(Stored records)
........
-- ==== Sys2Proof/Machine/Vred.lean ====
section
/-! DEFINITION. Sys2Proof/Machine/Vred.lean: reductions and scalar summaries (R172 to R174, R181). -/

namespace Sys2Proof.Machine

/-- Joins two partial results, keeping their flags. -/
def joinOut (f : BitVec 32 → BitVec 32 → Out) (x y : Out) : Out :=
  let o := f (BitVec.ofNat 32 x.raw) (BitVec.ofNat 32 y.raw)
  { o with clip := o.clip || x.clip || y.clip, nonfinite := o.nonfinite || x.nonfinite || y.nonfinite }

/-- Eight results in the fixed order of R173. -/
def tree8 (j : Out → Out → Out) (x : Nat → Out) : Out :=
  j (j (j (x 0) (x 1)) (j (x 2) (x 3))) (j (j (x 4) (x 5)) (j (x 6) (x 7)))

/-- Row i of a tile. -/
def redRow (j : Out → Out → Out) (v : BitVec 2048) (i : Nat) : Out := tree8 j (fun n => bare (elem v (8 * i + n)))

/-- Column n of a tile: the rows of each beat, then the beats (R173). -/
def redCol (j : Out → Out → Out) (v : BitVec 2048) (n : Nat) : Out :=
  let b (q : Nat) : Out := j (bare (elem v (16 * q + n))) (bare (elem v (16 * q + 8 + n)))
  j (j (b 0) (b 1)) (j (b 2) (b 3))

/-- A whole tile: the rows, the two rows of each beat, the beats (R173). -/
def redAll (j : Out → Out → Out) (v : BitVec 2048) : Out :=
  let b (q : Nat) : Out := j (redRow j v (2 * q)) (redRow j v (2 * q + 1))
  j (j (b 0) (b 1)) (j (b 2) (b 3))

/-- The lowest non-finite FP32 element of a tile. -/
def firstNf (t : ElemTy) (v : BitVec 2048) : Option Nat :=
  match t with
  | .fp32 => (List.range 64).find? (fun n => !(f32 (elem v n)).finite)
  | .int32 => none

/-- A reduction of a shape (R172, R173); the scalar result has bits [63:32] zero. -/
def vred (d a : Reg) (sh : Shape) (t : ElemTy) (f : BitVec 32 → BitVec 32 → Out) (k : Core) : CoreOut :=
  let w := rdW k a
  let j := joinOut f
  match sh with
  | .row =>
    let live (i : Nat) : Bool := !w.marks.getLsbD (i / 2)
    let outs := (List.range 8).map (redRow j w.v)
    let k := coreFlags 3 (outs.zipIdx.any (fun o => live o.2 && o.1.clip))
      ((outs.zipIdx.findIdx? (fun o => live o.2 && o.1.nonfinite)).map (fun i => 8 * i)) false k
    .go (wrW k d { v := tileOf (fun n => if n % 8 = 0 then BitVec.ofNat 32 ((outs[n / 8]?).map (fun o => o.raw) |>.getD 0) else 0),
                   marks := w.marks })
  | .col =>
    let outs := (List.range 8).map (redCol j w.v)
    let k := if w.marks != 0 then k else coreFlags 3 (outs.any (fun o => o.clip)) (outs.findIdx? (fun o => o.nonfinite)) false k
    .go (wrW k d { v := tileOf (fun n => if n < 8 then BitVec.ofNat 32 ((outs[n]?).map (fun o => o.raw) |>.getD 0) else 0),
                   marks := if w.marks != 0 then 1#4 else 0#4 })
  | .all =>
    let o := redAll j w.v
    let k := if w.marks != 0 then k else coreFlags 3 o.clip (if o.nonfinite then firstNf t w.v else none) false k
    .go (wrS k d ⟨BitVec.ofNat 64 (o.raw % 2 ^ 32), w.marks != 0⟩)

/-- VRED.SUM: FP32 additions round, INT32 sums saturate (R173). -/
def execVredSum (c : CoreId) (d a : Reg) (sh : Shape) (t : ElemTy) (s : State) : Answer :=
  issueV c 4 (whole [a]) (vred d a sh t (arith t true fAdd (fun x y => x + y))) s

/-- VRED.MAX (R172, R173). -/
def execVredMax (c : CoreId) (d a : Reg) (sh : Shape) (t : ElemTy) (s : State) : Answer := issueV c 4 (whole [a]) (vred d a sh t (pick true t)) s

/-- VRED.MIN (R172, R173). -/
def execVredMin (c : CoreId) (d a : Reg) (sh : Shape) (t : ElemTy) (s : State) : Answer := issueV c 4 (whole [a]) (vred d a sh t (pick false t)) s

/-- x comes after y in ARGMAX's order: y is larger, a NaN largest of all (R173). -/
def argLess (t : ElemTy) (x y : BitVec 32) : Bool :=
  match t with
  | .int32 => x.slt y
  | .fp32 => if f32 x = .nan then false else f32 y = .nan || numLt (f32 x) (f32 y)

/-- The row-major position of the largest element, the lowest among equals (R173). -/
def argmax (t : ElemTy) (v : BitVec 2048) : Nat :=
  (List.range 64).foldl (fun best n => if argLess t (elem v best) (elem v n) then n else best) 0

/-- VRED.ARGMAX (R172, R173). -/
def execVredArgmax (c : CoreId) (d a : Reg) (t : ElemTy) (s : State) : Answer :=
  issueV c 4 (whole [a]) (fun k =>
    let w := rdW k a
    let k := if w.marks != 0 then k else coreFlags 3 false (firstNf t w.v) false k
    .go (wrS k d ⟨BitVec.ofNat 64 (argmax t w.v), w.marks != 0⟩)) s

/-- A summary of a mask register (R172 to R174). -/
def maskSum (d : Reg) (ma : Fin 8) (f : BitVec 64 → Nat) (k : Core) : CoreOut :=
  .go (wrS k d ⟨BitVec.ofNat 64 (f (rdM k ma).v), (rdM k ma).mark⟩)

/-- VANY (R173). -/
def execVany (c : CoreId) (d : Reg) (ma : Fin 8) (s : State) : Answer := issue c 4 (maskSum d ma (fun v => b2n (v != 0))) s

/-- VALL (R173). -/
def execVall (c : CoreId) (d : Reg) (ma : Fin 8) (s : State) : Answer :=
  issue c 4 (maskSum d ma (fun v => b2n (v = BitVec.allOnes 64))) s

/-- VCOUNT (R173). -/
def execVcount (c : CoreId) (d : Reg) (ma : Fin 8) (s : State) : Answer :=
  issue c 4 (maskSum d ma (fun v => ((List.range 64).filter (fun n => v.getLsbD n)).length)) s

end Sys2Proof.Machine
end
........
▶ **BRIEF**:
The entries shown above should be copied out word for word.

▶ **TASK OUTPUT**:
-- ==== Sys2Proof/Machine/Vred.lean ====
section
/-! DEFINITION. Sys2Proof/Machine/Vred.lean: reductions and scalar summaries (R172 to R174, R181). -/

namespace Sys2Proof.Machine

/-- Joins two partial results, keeping their flags. -/
def joinOut (f : BitVec 32 → BitVec 32 → Out) (x y : Out) : Out :=
  let o := f (BitVec.ofNat 32 x.raw) (BitVec.ofNat 32 y.raw)
  { o with clip := o.clip || x.clip || y.clip, nonfinite := o.nonfinite || x.nonfinite || y.nonfinite }

/-- Eight results in the fixed order of R173. -/
def tree8 (j : Out → Out → Out) (x : Nat → Out) : Out :=
  j (j (j (x 0) (x 1)) (j (x 2) (x 3))) (j (j (x 4) (x 5)) (j (x 6) (x 7)))

/-- Row i of a tile. -/
def redRow (j : Out → Out → Out) (v : BitVec 2048) (i : Nat) : Out := tree8 j (fun n => bare (elem v (8 * i + n)))

/-- Column n of a tile: the rows of each beat, then the beats (R173). -/
def redCol (j : Out → Out → Out) (v : BitVec 2048) (n : Nat) : Out :=
  let b (q : Nat) : Out := j (bare (elem v (16 * q + n))) (bare (elem v (16 * q + 8 + n)))
  j (j (b 0) (b 1)) (j (b 2) (b 3))

/-- A whole tile: the rows, the two rows of each beat, the beats (R173). -/
def redAll (j : Out → Out → Out) (v : BitVec 2048) : Out :=
  let b (q : Nat) : Out := j (redRow j v (2 * q)) (redRow j v (2 * q + 1))
  j (j (b 0) (b 1)) (j (b 2) (b 3))

/-- The lowest non-finite FP32 element of a tile. -/
def firstNf (t : ElemTy) (v : BitVec 2048) : Option Nat :=
  match t with
  | .fp32 => (List.range 64).find? (fun n => !(f32 (elem v n)).finite)
  | .int32 => none

/-- A reduction of a shape (R172, R173); the scalar result has bits [63:32] zero. -/
def vred (d a : Reg) (sh : Shape) (t : ElemTy) (f : BitVec 32 → BitVec 32 → Out) (k : Core) : CoreOut :=
  let w := rdW k a
  let j := joinOut f
  match sh with
  | .row =>
    let live (i : Nat) : Bool := !w.marks.getLsbD (i / 2)
    let outs := (List.range 8).map (redRow j w.v)
    let k := coreFlags 3 (outs.zipIdx.any (fun o => live o.2 && o.1.clip))
      ((outs.zipIdx.findIdx? (fun o => live o.2 && o.1.nonfinite)).map (fun i => 8 * i)) false k
    .go (wrW k d { v := tileOf (fun n => if n % 8 = 0 then BitVec.ofNat 32 ((outs[n / 8]?).map (fun o => o.raw) |>.getD 0) else 0),
                   marks := w.marks })
  | .col =>
    let outs := (List.range 8).map (redCol j w.v)
    let k := if w.marks != 0 then k else coreFlags 3 (outs.any (fun o => o.clip)) (outs.findIdx? (fun o => o.nonfinite)) false k
    .go (wrW k d { v := tileOf (fun n => if n < 8 then BitVec.ofNat 32 ((outs[n]?).map (fun o => o.raw) |>.getD 0) else 0),
                   marks := if w.marks != 0 then 1#4 else 0#4 })
  | .all =>
    let o := redAll j w.v
    let k := if w.marks != 0 then k else coreFlags 3 o.clip (if o.nonfinite then firstNf t w.v else none) false k
    .go (wrS k d ⟨BitVec.ofNat 64 (o.raw % 2 ^ 32), w.marks != 0⟩)

/-- VRED.SUM: FP32 additions round, INT32 sums saturate (R173). -/
def execVredSum (c : CoreId) (d a : Reg) (sh : Shape) (t : ElemTy) (s : State) : Answer :=
  issueV c 4 (whole [a]) (vred d a sh t (arith t true fAdd (fun x y => x + y))) s

/-- VRED.MAX (R172, R173). -/
def execVredMax (c : CoreId) (d a : Reg) (sh : Shape) (t : ElemTy) (s : State) : Answer := issueV c 4 (whole [a]) (vred d a sh t (pick true t)) s

/-- VRED.MIN (R172, R173). -/
def execVredMin (c : CoreId) (d a : Reg) (sh : Shape) (t : ElemTy) (s : State) : Answer := issueV c 4 (whole [a]) (vred d a sh t (pick false t)) s

/-- x comes after y in ARGMAX's order: y is larger, a NaN largest of all (R173). -/
def argLess (t : ElemTy) (x y : BitVec 32) : Bool :=
  match t with
  | .int32 => x.slt y
  | .fp32 => if f32 x = .nan then false else f32 y = .nan || numLt (f32 x) (f32 y)

/-- The row-major position of the largest element, the lowest among equals (R173). -/
def argmax (t : ElemTy) (v : BitVec 2048) : Nat :=
  (List.range 64).foldl (fun best n => if argLess t (elem v best) (elem v n) then n else best) 0

/-- VRED.ARGMAX (R172, R173). -/
def execVredArgmax (c : CoreId) (d a : Reg) (t : ElemTy) (s : State) : Answer :=
  issueV c 4 (whole [a]) (fun k =>
    let w := rdW k a
    let k := if w.marks != 0 then k else coreFlags 3 false (firstNf t w.v) false k
    .go (wrS k d ⟨BitVec.ofNat 64 (argmax t w.v), w.marks != 0⟩)) s

/-- A summary of a mask register (R172 to R174). -/
def maskSum (d : Reg) (ma : Fin 8) (f : BitVec 64 → Nat) (k : Core) : CoreOut :=
  .go (wrS k d ⟨BitVec.ofNat 64 (f (rdM k ma).v), (rdM k ma).mark⟩)

/-- VANY (R173). -/
def execVany (c : CoreId) (d : Reg) (ma : Fin 8) (s : State) : Answer := issue c 4 (maskSum d ma (fun v => b2n (v != 0))) s

/-- VALL (R173). -/
def execVall (c : CoreId) (d : Reg) (ma : Fin 8) (s : State) : Answer :=
  issue c 4 (maskSum d ma (fun v => b2n (v = BitVec.allOnes 64))) s

/-- VCOUNT (R173). -/
def execVcount (c : CoreId) (d : Reg) (ma : Fin 8) (s : State) : Answer :=
  issue c 4 (maskSum d ma (fun v => ((List.range 64).filter (fun n => v.getLsbD n)).length)) s

end Sys2Proof.Machine
end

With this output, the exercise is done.